Formula for number of substitutions per site over time t - JC difference?

K(t) = -3/4 log (1 - 4/3 * P_diff(t)

What is the pairwise difference if two sequences are 97% similar? and 70%? What are the resulting K(t) values? What can be said when comparing these two results?

97% similar --> P_diff(t) = 3% = 0.03 -0.75 × log(1-(1.33 × 0.03)) = 0.0305 70% similar --> P_diff(t) = 30% = 0.3 -0.75 × log(1-(1.33 × 0.3)) = 0.3819 lower P_diff(t) results in a K(t) that is quite similar Higher P_diff(t) -- K(t) is less similar

What do DNA substitution models generally correct for? Why?

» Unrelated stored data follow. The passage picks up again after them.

-- ==== Sys2Proof/Tests/Slice0.lean ====
section
/-! SUPPORT. Tests. Expected values are those of spec/95_test_vectors.md (L1, L2, P1 to P6) or of the rule a comment names.
Then, for every statement with hypotheses, a state and operands that meet them all. -/

namespace Sys2Proof.Machine.Tests

/-! One test after another, so that few threads run. -/
set_option Elab.async false

/-! Small states. -/

/-- The reference profile with n LEDs; T_SETTLE 1000 ns, T_CLK_STOP 2000 ns, FIFO_DEPTH 16. -/
def cfg (n : Nat) : Config := Config.referenceProfile n 1000 2000 16

/-- Every register 0, but GPFSEL1 as given. -/
def per (g : Word) : Peripherals where
  gpfsel := #v[0, g, 0, 0, 0, 0]
  ctl := 0
  sta := 0
  dmac := 0
  rng1 := 0
  cmCtl := 0
  cmDiv := 0

/-- A new instance with n LEDs on the reference platform, MAP_OK = 1. -/
def start (n : Nat) (g : Word) : State := State.construct (cfg n) (per g) [] [] true true

/-- The same with MAP_OK = 0. -/
def unmappable : State := State.construct (cfg 1) (per 0) [] [] true false

/-- After a failed INIT_HW (L2.9). -/
def fatalState : State := { unmappable with seq := .fatal }

/-- The peripherals INIT_HW leaves, with CTL as given (L2.7). -/
def configured (ctl : Word) : Peripherals where
  gpfsel := #v[0, 0x02000000, 0, 0, 0, 0]
  ctl := ctl
  sta := 0
  dmac := 0
  rng1 := 0x20
  cmCtl := 0x5A000091
  cmDiv := 0x5A008000

/-- An instance with n LEDs, all black, after INIT_HW, nothing on the wire yet. -/
def ready (n : Nat) : State :=
  { start n 0 with mapped := true, initDone := true, respOk := true, per := configured 0x22 }

/-- `ready 1` with these words in the FIFO, this word half shifted, and a frame pending. -/
def pending (fifo : List Word) (shift : BitStream) : State :=
  { ready 1 with
    per := configured 0x23
    ser := { fifo := fifo, shift := shift, framePending := true, wire := [] } }

/-- `s` with this word on the command port. -/
def offering (s : State) (w : CmdWord) : State := { s with host := [.offer w] }

/-- The state a step answers. -/
def answer (o : Host.Outcome State Fault Refusal) : Option State :=
  match o with
  | .next t => some t
  | .fault _ => none
  | .refused _ => none

/-- The state after one accepted word. -/
def after (s : State) (w : CmdWord) : Option State := answer (step (offering s w))

/-! Decoding (L2.1, R90): the words written out from the encoding, OP, INDEX, RSV, R, G, B. -/

theorem test_decode_initHw :
    decode (0b00000001#8 ++ 0b0000000000000000#16 ++ 0b0000000000000000#16 ++ 0b00000000#8 ++ 0b00000000#8 ++ 0b00000000#8) =
      .ok .initHw := by decide +kernel
theorem test_decode_clear :
    decode (0b00000010#8 ++ 0b0000000000000000#16 ++ 0b0000000000000000#16 ++ 0b00000000#8 ++ 0b00000000#8 ++ 0b00000000#8) =
      .ok .clear := by decide +kernel
theorem test_decode_setPixel :
    decode (0b00000011#8 ++ 0b0000000000000110#16 ++ 0b0000000000000000#16 ++ 0b10000000#8 ++ 0b01000000#8 ++ 0b00100001#8) =
      .ok (.setPixel 6 0x80 0x40 0x21) := by decide +kernel
theorem test_decode_showFrame :
    decode (0b00000100#8 ++ 0b0000000000000000#16 ++ 0b0000000000000000#16 ++ 0b00000000#8 ++ 0b00000000#8 ++ 0b00000000#8) =
      .ok .showFrame := by decide +kernel
theorem test_decode_red : decode 0x0300000000FF0000#64 = .ok (.setPixel 0 255 0 0) := by decide +kernel
theorem test_decode_illegal :
    [0x0000000000000000#64, 0x0500000000000000#64, 0xFF00000000000000#64, 0x0100000000000001#64, 0x0400010000000000#64,
      0x0200000000FF0000#64, 0x0300000001000000#64, 0x0300008000000000#64].map decode =
    [.error (.reservedOperation 0x00), .error (.reservedOperation 0x05), .error (.reservedOperation 0xFF),
      .error (.reservedBits 0x01), .error (.reservedBits 0x04), .error (.reservedBits 0x02), .error (.reservedBits 0x03),
      .error (.reservedBits 0x03)] := by decide +kernel
theorem test_decodeTableWord : decodeTableWord 64 0x03FFFF0000123456 = some (.setPixel 65535 0x12 0x34 0x56) := by
  decide +kernel

/-! Ill-formed terms, one for each check of WellFormed (R97). -/

theorem test_wf_refuses_index : (AsmLine.setPixel 65536 0 0 0).wf = false := by decide
theorem test_wf_refuses_red : (AsmLine.setPixel 0 256 0 0).wf = false := by decide
theorem test_wf_refuses_green : (AsmLine.setPixel 0 0 256 0).wf = false := by decide
theorem test_wf_refuses_blue : (AsmLine.setPixel 0 0 0 256).wf = false := by decide
theorem test_wf_accepts_limits : (AsmLine.setPixel 65535 255 255 255).wf = true := by decide

/-! The assembler (R97, R98, P1). -/

theorem test_assemble_line :
    assembleText 1 ['S', 'E', 'T', '_', 'P', 'I', 'X', 'E', 'L', ' ', '0', ',', ' ', '0', 'x', 'F', 'F', ',', '0', ',', ' ', '0',
      ' ', ';', ' ', 'r', 'e', 'd'] = .ok [0x0300000000FF0000#64] := by decide +kernel
theorem test_assemble_program :
    assemble 1 [['.', 'c', 'h', 'a', 'i', 'n', ' ', '1'], ['I', 'N', 'I', 'T', '_', 'H', 'W'], [';', ' ', 'x'],
      ['S', 'H', 'O', 'W']] = .ok [0x0100000000000000#64, 0x0400000000000000#64] := by decide +kernel
theorem test_assemble_refuses :
    assembleText 1 ['.', 'c', 'h', 'a', 'i', 'n', ' ', '2'] = .error .chainMismatch ∧
    assembleText 1 ['S', 'E', 'T', '_', 'P', 'I', 'X', 'E', 'L', ' ', '0', ',', '2', '5', '6', ',', '0', ',', '0'] =
      .error .operandRange ∧
    assembleText 1 ['s', 'h', 'o', 'w'] = .error .badLine := by decide +kernel

/-! Elaboration (L2.10; the last two are R295(6) and R75). -/

theorem test_elab_accepts : elabError (cfg 7) = none ∧ elabError (cfg 0) = none ∧
    elabError { cfg 8 with waveWords := 18, fifoDepth := 18 } = none := by decide +kernel
theorem test_elab_capacity : elabError (cfg 8) = some .capacity := by decide +kernel
theorem test_elab_fifoDepth : elabError { cfg 1 with fifoDepth := 8 } = some .fifoDepth := by decide +kernel
theorem test_elab_divisor : elabError { cfg 1 with fBit := 20000000 } = some .divisor ∧
    elabError { cfg 1 with fBit := 4000 } = some .divisor := by decide +kernel
theorem test_elab_pin : elabError { cfg 1 with pin := 60 } = some .pin := by decide +kernel
theorem test_elab_window : elabError { cfg 1 with periBase := 0x3F000800 } = some .window := by decide +kernel
theorem test_elab_delay : elabError { cfg 1 with tClkStop := 999 } = some .delay := by decide +kernel
theorem test_elab_fixed : elabError { cfg 1 with bitsPerLed := 24 } = some .fixedParameter ∧
    elabError { cfg 1 with indexWidth := 8 } = some .fixedParameter := by decide +kernel
theorem test_elab_offset :
    elabError { cfg 1 with layout := { Layout.reference with rng1Off := 0x11 } } = some .offset := by decide +kernel

/-! Bit helpers, layout, GPIO and clock words (L2.2 to L2.4). -/

theorem test_bit_helpers : bitSet 0x00000000 31 = 0x80000000#32 ∧ bitSet 0x00000024 2 = 0x00000024#32 ∧
    bitClear 0xFFFFFFFF 0 = 0xFFFFFFFE#32 ∧ bitClear 0 5 = 0#32 ∧ bitGet 0x00000024 3 = false ∧
    bitGet 0x80000000 31 = true := by decide +kernel
theorem test_waveSetBit : ((start 1 0).waveSetBit 31).waveWord 0 = 0x80000000#32 ∧
    ((start 1 0).waveSetBit 32).waveWord 1 = 0x00000001#32 ∧ ((start 1 0).waveSetBit 72).waveWord 2 = 0x00000100#32 ∧
    ((start 1 0).waveSetBit 511).waveWord 15 = 0x80000000#32 := by decide +kernel
theorem test_waveSetBit_msbFirst :
    ({ start 1 0 with cfg := { cfg 1 with packOrder := .msbFirst } }.waveSetBit 72).waveWord 2 = 0x00800000#32 := by
  decide +kernel
theorem test_waveSetBit_overrun : ((start 1 0).waveSetBit 512).faults.waveOverrun = true ∧
    ((start 1 0).waveSetBit 512).wave = (start 1 0).wave := by decide +kernel
theorem test_fsel : [0, 9, 10, 18, 53].map (fun p => (fselAddr (cfg 1) p, fselShift (cfg 1) p)) =
    [(0x3F200000#32, 0), (0x3F200000#32, 27), (0x3F200004#32, 0), (0x3F200004#32, 24), (0x3F200014#32, 9)] := by
  decide +kernel
theorem test_insertField : insertField 0xFFFFFFFF 24 (altFsel 5) = 0xFAFFFFFF#32 ∧
    insertField 0x01249249 24 (altFsel 5) = 0x02249249#32 ∧ insertField 0x07000000 24 (altFsel 0) = 0x04000000#32 := by
  decide +kernel
theorem test_altFsel : (List.range 8).map altFsel = [4#3, 5#3, 6#3, 7#3, 3#3, 2#3, 2#3, 2#3] := by decide +kernel
theorem test_divisor : cmDivWord { cfg 1 with fBit := 3000000 } = 0x5A006199#32 ∧
    cmDivWord { cfg 1 with fBit := 800000 } = 0x5A018000#32 := by decide +kernel

/-- R40: a position that a layout moves moves the word. -/
theorem test_layout :
    cmRunWord { cfg 1 with layout := { Layout.reference with src := 12, mash := 0, flip := 2 } } = 0x5A001010#32 ∧
    fselShift { cfg 1 with layout := { Layout.reference with fselPos := #v[29, 3, 6, 9, 12, 15, 18, 21, 24, 0] } } 20 = 29 := by
  decide +kernel
/-- R44: EMPT1 is bit 1 and FULL1 bit 0 of STA, with 0, 1 and 16 words in a FIFO of 16. -/
theorem test_staWord : (ready 1).staWord = 0x00000002#32 ∧ (pending [1] []).staWord = 0#32 ∧
    (pending (List.replicate 16 1) []).staWord = 0x00000001#32 := by decide +kernel
/-- R47: BUSY follows the clock. -/
theorem test_busy : cmCtlWritten (cfg 1) (cmRunWord (cfg 1)) = 0x5A000091#32 ∧
    cmCtlWritten (cfg 1) (cmKillWord (cfg 1)) = 0x5A000020#32 ∧ cmCtlWritten (cfg 1) 0x5A0000B1#32 = 0x5A000031#32 := by
  decide +kernel
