/-- Each block takes the whole of the tick that it has still to take (R184). -/
def takeTicks (s : State) : State := takeTicksAt allSlots s

/-- The slots other than k, in ascending order. -/
def otherSlots (k : SlotNo) : List SlotNo := allSlots.filter (fun j => !decide (j = k))

/-- The lease of a HANDED message has run out at `now` (R114). -/
def Custody.leaseOver (now : Nat) : Custody → Bool
  | .handed _ deadline _ => decide (deadline ≤ now)
  | .filling | .queued | .suspended _ _ _ | .held _ | .disposed _ _ | .void => false

/-- The slot of p's active handoff where the tick that the Dispatch Unit has still to take is the one at which it lapses
(R139). -/
def State.lapsing (s : State) (p : Port) : Option SlotNo :=
  if s.leaseTick = true then
    ((s.breakin p).active.map (fun a => a.handle.slot)).filter (fun k =>
      (s.record k).any (fun m => Custody.leaseOver s.seconds m.custody))
  else none

/-! ### Requests at their owning block (R5, R178) -/

/-- A result with the payload of its response. -/
structure Reply where
  result : Result
  payload : List Byte
  deriving DecidableEq, Repr

/-- A request refused: a result without payload, and no change of state (R1). -/
def refuse (r : Result) (s : State) : Reply × State := ({ result := r, payload := [] }, s)

/-- A request answered with a payload. -/
def answer (r : Result) (payload : List Byte) (s : State) : Reply × State := ({ result := r, payload := payload }, s)

/-- The part acts only while its supply is at its working level (R187). -/
def whenPowered (f : State → State) (s : State) : Host.Outcome State Fault Refusal :=
  .next (if s.supplyLow then s else f s)

/-- The response to the request in progress becomes p's held response, and p becomes READY (R178). -/
def holdResponse (p : Port) (rq : Request) (r : Reply) (s : State) : State :=
  s.modPort p (fun x =>
    { x with exchangeState := .ready { code := rq.code, tag := rq.tag, result := r.result, payload := r.payload } })

/-- The request that a command stands for is in progress at its port: the port has taken it, and its owning block has not
(R178). -/
def State.inProgress (s : State) (c : Instr) : Option (Port × Request) :=
  match requestFrame c with
  | none => none
  | some f =>
    match (s.port f.port).exchangeState with
    | .working rq => if rq.code = f.code ∧ rq.payload = f.payload then some (f.port, rq) else none
    | .idle => none
    | .ready _ => none

/-- The request that a command stands for is taken at its owning block, which acts and forms the response (R178), on the
part that `ticks` leaves: what a tick that came before the request does before it. Where that request is not in progress at
its port there is nothing to take (DESIGN CHOICE, log entry 2). -/
def serveAfter (ticks : State → State) (c : Instr) (act : State → Reply × State) :
    State → Host.Outcome State Fault Refusal :=
  whenPowered (fun s =>
    match s.inProgress c with
    | some (p, rq) => let r := act (ticks s); holdResponse p rq r.1 r.2
    | none => s)

/-- A request before which every block takes the tick that came before it, so that each tick is taken with its own now
(R184; log entry 3). -/
def serve : Instr → (State → Reply × State) → State → Host.Outcome State Fault Refusal := serveAfter takeTicks

/-- A request reserved to CONTROL ports (R143). -/
def controlOnly (p : Port) (act : State → Reply × State) (s : State) : Reply × State :=
  if s.isControl p then act s else refuse .notControl s

/-- The slot of a handle in a request, none above 191 (R5). -/
def HandleField.slotNo (h : HandleField) : Option SlotNo :=
  if x : h.slot.toNat < 192 then some ⟨h.slot.toNat, x⟩ else none

/-- The incarnation of a handle in a request: bits 0 to 3 of its second byte (R192). -/
def HandleField.incarnation (h : HandleField) : BitVec 4 := h.inc.truncate 4

/-- A handle as a request gives it, none above slot 191. -/
def HandleField.read (h : HandleField) : Option Handle :=
  (HandleField.slotNo h).map (fun k => { slot := k, inc := HandleField.incarnation h })

/-- The handle check of R5. -/
def withHandle (h : HandleField) (act : SlotNo → State → Reply × State) (s : State) : Reply × State :=
  match HandleField.slotNo h with
  | none => refuse .badField s
  | some k => if HandleField.incarnation h = (s.slot k).inc then act k s else refuse .staleHandle s

end Sys2Proof.Machine
end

For multiple substitutions at same site. chance for same mutation at same position is high --> this could have been multiple substitutions this is why differences are corrected to be higher than observed

What is the next step to get a phylogeny once we have a matrix of distances?

we match distances to topology & branch lengths true evolutionary distances would fit a single tree BUT stochastic error & inappropriate models usually result in deviation from true evolutionary distances ➡ distances don’t fit the tree exactly, need to approximated!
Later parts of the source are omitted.